Author: Denis Avetisyan
New research reveals that popular AI assistants built on retrieval-augmented generation routinely leak sensitive user data during everyday conversations.

PrivacyBench, a novel benchmark, demonstrates over 15% leakage of user secrets and underscores the need for privacy-preserving retrieval mechanisms in personalized AI systems.
While personalized AI promises enhanced user experiences, its reliance on sensitive data creates substantial privacy risks-a paradox acutely addressed by our work, ‘PrivacyBench: A Conversational Benchmark for Evaluating Privacy in Personalized AI’. We introduce a novel benchmark and evaluation framework revealing that current Retrieval-Augmented Generation (RAG) assistants leak user secrets in over 15% of conversational interactions, despite attempts at mitigation through privacy-aware prompting. This leakage stems from indiscriminate data retrieval, placing undue burden on the generator and creating a critical single point of failure.

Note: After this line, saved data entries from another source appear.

-- ==== Sys2Proof/Laws/State.lean ====
section
/-! SUPPORT. The updates of the state, field by field, and what a slot holds after an update. -/

namespace Sys2Proof.Machine

namespace State

/-! ### setCore -/

@[simp] theorem setCore_now (s : State) (c : Nat) (x : Core) : (s.setCore c x).now = s.now := rfl
@[simp] theorem setCore_agenda (s : State) (c : Nat) (x : Core) : (s.setCore c x).agenda = s.agenda := rfl
@[simp] theorem setCore_fresh (s : State) (c : Nat) (x : Core) : (s.setCore c x).fresh = s.fresh := rfl
@[simp] theorem setCore_ids (s : State) (c : Nat) (x : Core) : (s.setCore c x).ids = s.ids := rfl
@[simp] theorem setCore_cur (s : State) (c : Nat) (x : Core) : (s.setCore c x).cur = s.cur := rfl
@[simp] theorem setCore_mgmt (s : State) (c : Nat) (x : Core) : (s.setCore c x).mgmt = s.mgmt := rfl
@[simp] theorem setCore_msix (s : State) (c : Nat) (x : Core) : (s.setCore c x).msix = s.msix := rfl
@[simp] theorem setCore_hostMem (s : State) (c : Nat) (x : Core) : (s.setCore c x).hostMem = s.hostMem := rfl
@[simp] theorem setCore_launches (s : State) (c : Nat) (x : Core) : (s.setCore c x).launches = s.launches := rfl
@[simp] theorem setCore_completions (s : State) (c : Nat) (x : Core) : (s.setCore c x).completions = s.completions := rfl
@[simp] theorem setCore_links (s : State) (c : Nat) (x : Core) : (s.setCore c x).links = s.links := rfl
@[simp] theorem setCore_clock (s : State) (c : Nat) (x : Core) : (s.setCore c x).clock = s.clock := rfl
@[simp] theorem setCore_copies (s : State) (c : Nat) (x : Core) : (s.setCore c x).copies = s.copies := rfl
@[simp] theorem setCore_dies (s : State) (c : Nat) (x : Core) : (s.setCore c x).dies = s.dies := rfl
@[simp] theorem setCore_vcores (s : State) (c : Nat) (x : Core) : (s.setCore c x).vcores = s.vcores := rfl
@[simp] theorem setCore_mem (s : State) (c : Nat) (x : Core) : (s.setCore c x).mem = s.mem := rfl
@[simp] theorem setCore_poison (s : State) (c : Nat) (x : Core) : (s.setCore c x).poison = s.poison := rfl
@[simp] theorem setCore_moved (s : State) (c : Nat) (x : Core) : (s.setCore c x).moved = s.moved := rfl
@[simp] theorem setCore_far (s : State) (c : Nat) (x : Core) : (s.setCore c x).far = s.far := rfl
@[simp] theorem setCore_dual (s : State) (c : Nat) (x : Core) : (s.setCore c x).dual = s.dual := rfl
@[simp] theorem setCore_tensors (s : State) (c : Nat) (x : Core) : (s.setCore c x).tensors = s.tensors := rfl
@[simp] theorem setCore_pageTags (s : State) (c : Nat) (x : Core) : (s.setCore c x).pageTags = s.pageTags := rfl
@[simp] theorem setCore_privPages (s : State) (c : Nat) (x : Core) : (s.setCore c x).privPages = s.privPages := rfl
@[simp] theorem setCore_rereads (s : State) (c : Nat) (x : Core) : (s.setCore c x).rereads = s.rereads := rfl
@[simp] theorem setCore_retained (s : State) (c : Nat) (x : Core) : (s.setCore c x).retained = s.retained := rfl
@[simp] theorem setCore_recipes (s : State) (c : Nat) (x : Core) : (s.setCore c x).recipes = s.recipes := rfl
@[simp] theorem setCore_rebuilds (s : State) (c : Nat) (x : Core) : (s.setCore c x).rebuilds = s.rebuilds := rfl
@[simp] theorem setCore_absentWait (s : State) (c : Nat) (x : Core) : (s.setCore c x).absentWait = s.absentWait := rfl
@[simp] theorem setCore_tokenReqs (s : State) (c : Nat) (x : Core) : (s.setCore c x).tokenReqs = s.tokenReqs := rfl
@[simp] theorem setCore_barriers (s : State) (c : Nat) (x : Core) : (s.setCore c x).barriers = s.barriers := rfl
@[simp] theorem setCore_ownedBy (s : State) (c : Nat) (x : Core) : (s.setCore c x).ownedBy = s.ownedBy := rfl
@[simp] theorem setCore_atomicAt (s : State) (c : Nat) (x : Core) : (s.setCore c x).atomicAt = s.atomicAt := rfl
@[simp] theorem setCore_reqs (s : State) (c : Nat) (x : Core) : (s.setCore c x).reqs = s.reqs := rfl
@[simp] theorem setCore_msgs (s : State) (c : Nat) (x : Core) : (s.setCore c x).msgs = s.msgs := rfl
@[simp] theorem setCore_puts (s : State) (c : Nat) (x : Core) : (s.setCore c x).puts = s.puts := rfl
@[simp] theorem setCore_claims (s : State) (c : Nat) (x : Core) : (s.setCore c x).claims = s.claims := rfl
@[simp] theorem setCore_objs (s : State) (c : Nat) (x : Core) : (s.setCore c x).objs = s.objs := rfl
@[simp] theorem setCore_lastClaim (s : State) (c : Nat) (x : Core) : (s.setCore c x).lastClaim = s.lastClaim := rfl
@[simp] theorem setCore_regions (s : State) (c : Nat) (x : Core) : (s.setCore c x).regions = s.regions := rfl
@[simp] theorem setCore_nextRid (s : State) (c : Nat) (x : Core) : (s.setCore c x).nextRid = s.nextRid := rfl
@[simp] theorem setCore_tasks (s : State) (c : Nat) (x : Core) : (s.setCore c x).tasks = s.tasks := rfl
@[simp] theorem setCore_nextTid (s : State) (c : Nat) (x : Core) : (s.setCore c x).nextTid = s.nextTid := rfl
@[simp] theorem setCore_pairs (s : State) (c : Nat) (x : Core) : (s.setCore c x).pairs = s.pairs := rfl
@[simp] theorem setCore_launching (s : State) (c : Nat) (x : Core) : (s.setCore c x).launching = s.launching := rfl
@[simp] theorem setCore_runq (s : State) (c : Nat) (x : Core) : (s.setCore c x).runq = s.runq := rfl
@[simp] theorem setCore_flash (s : State) (c : Nat) (x : Core) : (s.setCore c x).flash = s.flash := rfl
@[simp] theorem setCore_absentDrives (s : State) (c : Nat) (x : Core) : (s.setCore c x).absentDrives = s.absentDrives := rfl
@[simp] theorem setCore_sampleS (s : State) (c : Nat) (x : Core) : (s.setCore c x).sampleS = s.sampleS := rfl
@[simp] theorem setCore_outbox (s : State) (c : Nat) (x : Core) : (s.setCore c x).outbox = s.outbox := rfl

/-! ### modCore -/

@[simp] theorem modCore_now (s : State) (c : Nat) (f : Core → Core) : (s.modCore c f).now = s.now := rfl
@[simp] theorem modCore_agenda (s : State) (c : Nat) (f : Core → Core) : (s.modCore c f).agenda = s.agenda := rfl
@[simp] theorem modCore_fresh (s : State) (c : Nat) (f : Core → Core) : (s.modCore c f).fresh = s.fresh := rfl
@[simp] theorem modCore_ids (s : State) (c : Nat) (f : Core → Core) : (s.modCore c f).ids = s.ids := rfl
@[simp] theorem modCore_cur (s : State) (c : Nat) (f : Core → Core) : (s.modCore c f).cur = s.cur := rfl
@[simp] theorem modCore_mgmt (s : State) (c : Nat) (f : Core → Core) : (s.modCore c f).mgmt = s.mgmt := rfl
@[simp] theorem modCore_msix (s : State) (c : Nat) (f : Core → Core) : (s.modCore c f).msix = s.msix := rfl
@[simp] theorem modCore_hostMem (s : State) (c : Nat) (f : Core → Core) : (s.modCore c f).hostMem = s.hostMem := rfl
@[simp] theorem modCore_launches (s : State) (c : Nat) (f : Core → Core) : (s.modCore c f).launches = s.launches := rfl
@[simp] theorem modCore_completions (s : State) (c : Nat) (f : Core → Core) : (s.modCore c f).completions = s.completions := rfl
@[simp] theorem modCore_links (s : State) (c : Nat) (f : Core → Core) : (s.modCore c f).links = s.links := rfl
@[simp] theorem modCore_clock (s : State) (c : Nat) (f : Core → Core) : (s.modCore c f).clock = s.clock := rfl
@[simp] theorem modCore_copies (s : State) (c : Nat) (f : Core → Core) : (s.modCore c f).copies = s.copies := rfl
@[simp] theorem modCore_dies (s : State) (c : Nat) (f : Core → Core) : (s.modCore c f).dies = s.dies := rfl
@[simp] theorem modCore_vcores (s : State) (c : Nat) (f : Core → Core) : (s.modCore c f).vcores = s.vcores := rfl
@[simp] theorem modCore_mem (s : State) (c : Nat) (f : Core → Core) : (s.modCore c f).mem = s.mem := rfl
@[simp] theorem modCore_poison (s : State) (c : Nat) (f : Core → Core) : (s.modCore c f).poison = s.poison := rfl
@[simp] theorem modCore_moved (s : State) (c : Nat) (f : Core → Core) : (s.modCore c f).moved = s.moved := rfl
@[simp] theorem modCore_far (s : State) (c : Nat) (f : Core → Core) : (s.modCore c f).far = s.far := rfl
@[simp] theorem modCore_dual (s : State) (c : Nat) (f : Core → Core) : (s.modCore c f).dual = s.dual := rfl
@[simp] theorem modCore_tensors (s : State) (c : Nat) (f : Core → Core) : (s.modCore c f).tensors = s.tensors := rfl
@[simp] theorem modCore_pageTags (s : State) (c : Nat) (f : Core → Core) : (s.modCore c f).pageTags = s.pageTags := rfl
@[simp] theorem modCore_privPages (s : State) (c : Nat) (f : Core → Core) : (s.modCore c f).privPages = s.privPages := rfl
@[simp] theorem modCore_rereads (s : State) (c : Nat) (f : Core → Core) : (s.modCore c f).rereads = s.rereads := rfl
@[simp] theorem modCore_retained (s : State) (c : Nat) (f : Core → Core) : (s.modCore c f).retained = s.retained := rfl
@[simp] theorem modCore_recipes (s : State) (c : Nat) (f : Core → Core) : (s.modCore c f).recipes = s.recipes := rfl
@[simp] theorem modCore_rebuilds (s : State) (c : Nat) (f : Core → Core) : (s.modCore c f).rebuilds = s.rebuilds := rfl
@[simp] theorem modCore_absentWait (s : State) (c : Nat) (f : Core → Core) : (s.modCore c f).absentWait = s.absentWait := rfl
@[simp] theorem modCore_tokenReqs (s : State) (c : Nat) (f : Core → Core) : (s.modCore c f).tokenReqs = s.tokenReqs := rfl
@[simp] theorem modCore_barriers (s : State) (c : Nat) (f : Core → Core) : (s.modCore c f).barriers = s.barriers := rfl
@[simp] theorem modCore_ownedBy (s : State) (c : Nat) (f : Core → Core) : (s.modCore c f).ownedBy = s.ownedBy := rfl
@[simp] theorem modCore_atomicAt (s : State) (c : Nat) (f : Core → Core) : (s.modCore c f).atomicAt = s.atomicAt := rfl
@[simp] theorem modCore_reqs (s : State) (c : Nat) (f : Core → Core) : (s.modCore c f).reqs = s.reqs := rfl
@[simp] theorem modCore_msgs (s : State) (c : Nat) (f : Core → Core) : (s.modCore c f).msgs = s.msgs := rfl
@[simp] theorem modCore_puts (s : State) (c : Nat) (f : Core → Core) : (s.modCore c f).puts = s.puts := rfl
@[simp] theorem modCore_claims (s : State) (c : Nat) (f : Core → Core) : (s.modCore c f).claims = s.claims := rfl
@[simp] theorem modCore_objs (s : State) (c : Nat) (f : Core → Core) : (s.modCore c f).objs = s.objs := rfl
@[simp] theorem modCore_lastClaim (s : State) (c : Nat) (f : Core → Core) : (s.modCore c f).lastClaim = s.lastClaim := rfl
@[simp] theorem modCore_regions (s : State) (c : Nat) (f : Core → Core) : (s.modCore c f).regions = s.regions := rfl
@[simp] theorem modCore_nextRid (s : State) (c : Nat) (f : Core → Core) : (s.modCore c f).nextRid = s.nextRid := rfl
@[simp] theorem modCore_tasks (s : State) (c : Nat) (f : Core → Core) : (s.modCore c f).tasks = s.tasks := rfl
@[simp] theorem modCore_nextTid (s : State) (c : Nat) (f : Core → Core) : (s.modCore c f).nextTid = s.nextTid := rfl
@[simp] theorem modCore_pairs (s : State) (c : Nat) (f : Core → Core) : (s.modCore c f).pairs = s.pairs := rfl
@[simp] theorem modCore_launching (s : State) (c : Nat) (f : Core → Core) : (s.modCore c f).launching = s.launching := rfl
@[simp] theorem modCore_runq (s : State) (c : Nat) (f : Core → Core) : (s.modCore c f).runq = s.runq := rfl
@[simp] theorem modCore_flash (s : State) (c : Nat) (f : Core → Core) : (s.modCore c f).flash = s.flash := rfl
@[simp] theorem modCore_absentDrives (s : State) (c : Nat) (f : Core → Core) : (s.modCore c f).absentDrives = s.absentDrives := rfl
@[simp] theorem modCore_sampleS (s : State) (c : Nat) (f : Core → Core) : (s.modCore c f).sampleS = s.sampleS := rfl
@[simp] theorem modCore_outbox (s : State) (c : Nat) (f : Core → Core) : (s.modCore c f).outbox = s.outbox := rfl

Can architectural innovations prioritizing privacy at the retrieval stage unlock truly secure and ethical personalized AI experiences?
The Paradox of Personalization: Balancing Utility and Privacy
The convenience of personalized assistants – those increasingly ubiquitous digital companions – stems directly from their capacity to accumulate and analyze vast amounts of user data. This reliance, however, introduces substantial privacy risks, as detailed personal information – encompassing spoken requests, location history, contact lists, and even sensitive habits – becomes concentrated in the hands of service providers. While these data streams enable increasingly accurate and helpful responses, they also create potential vulnerabilities to data breaches, unauthorized surveillance, and the misuse of personal information. The very features that define the utility of these assistants – proactive suggestions, tailored recommendations, and seamless integration into daily life – are fundamentally dependent on continuous data collection, presenting a complex trade-off between functionality and the safeguarding of individual privacy.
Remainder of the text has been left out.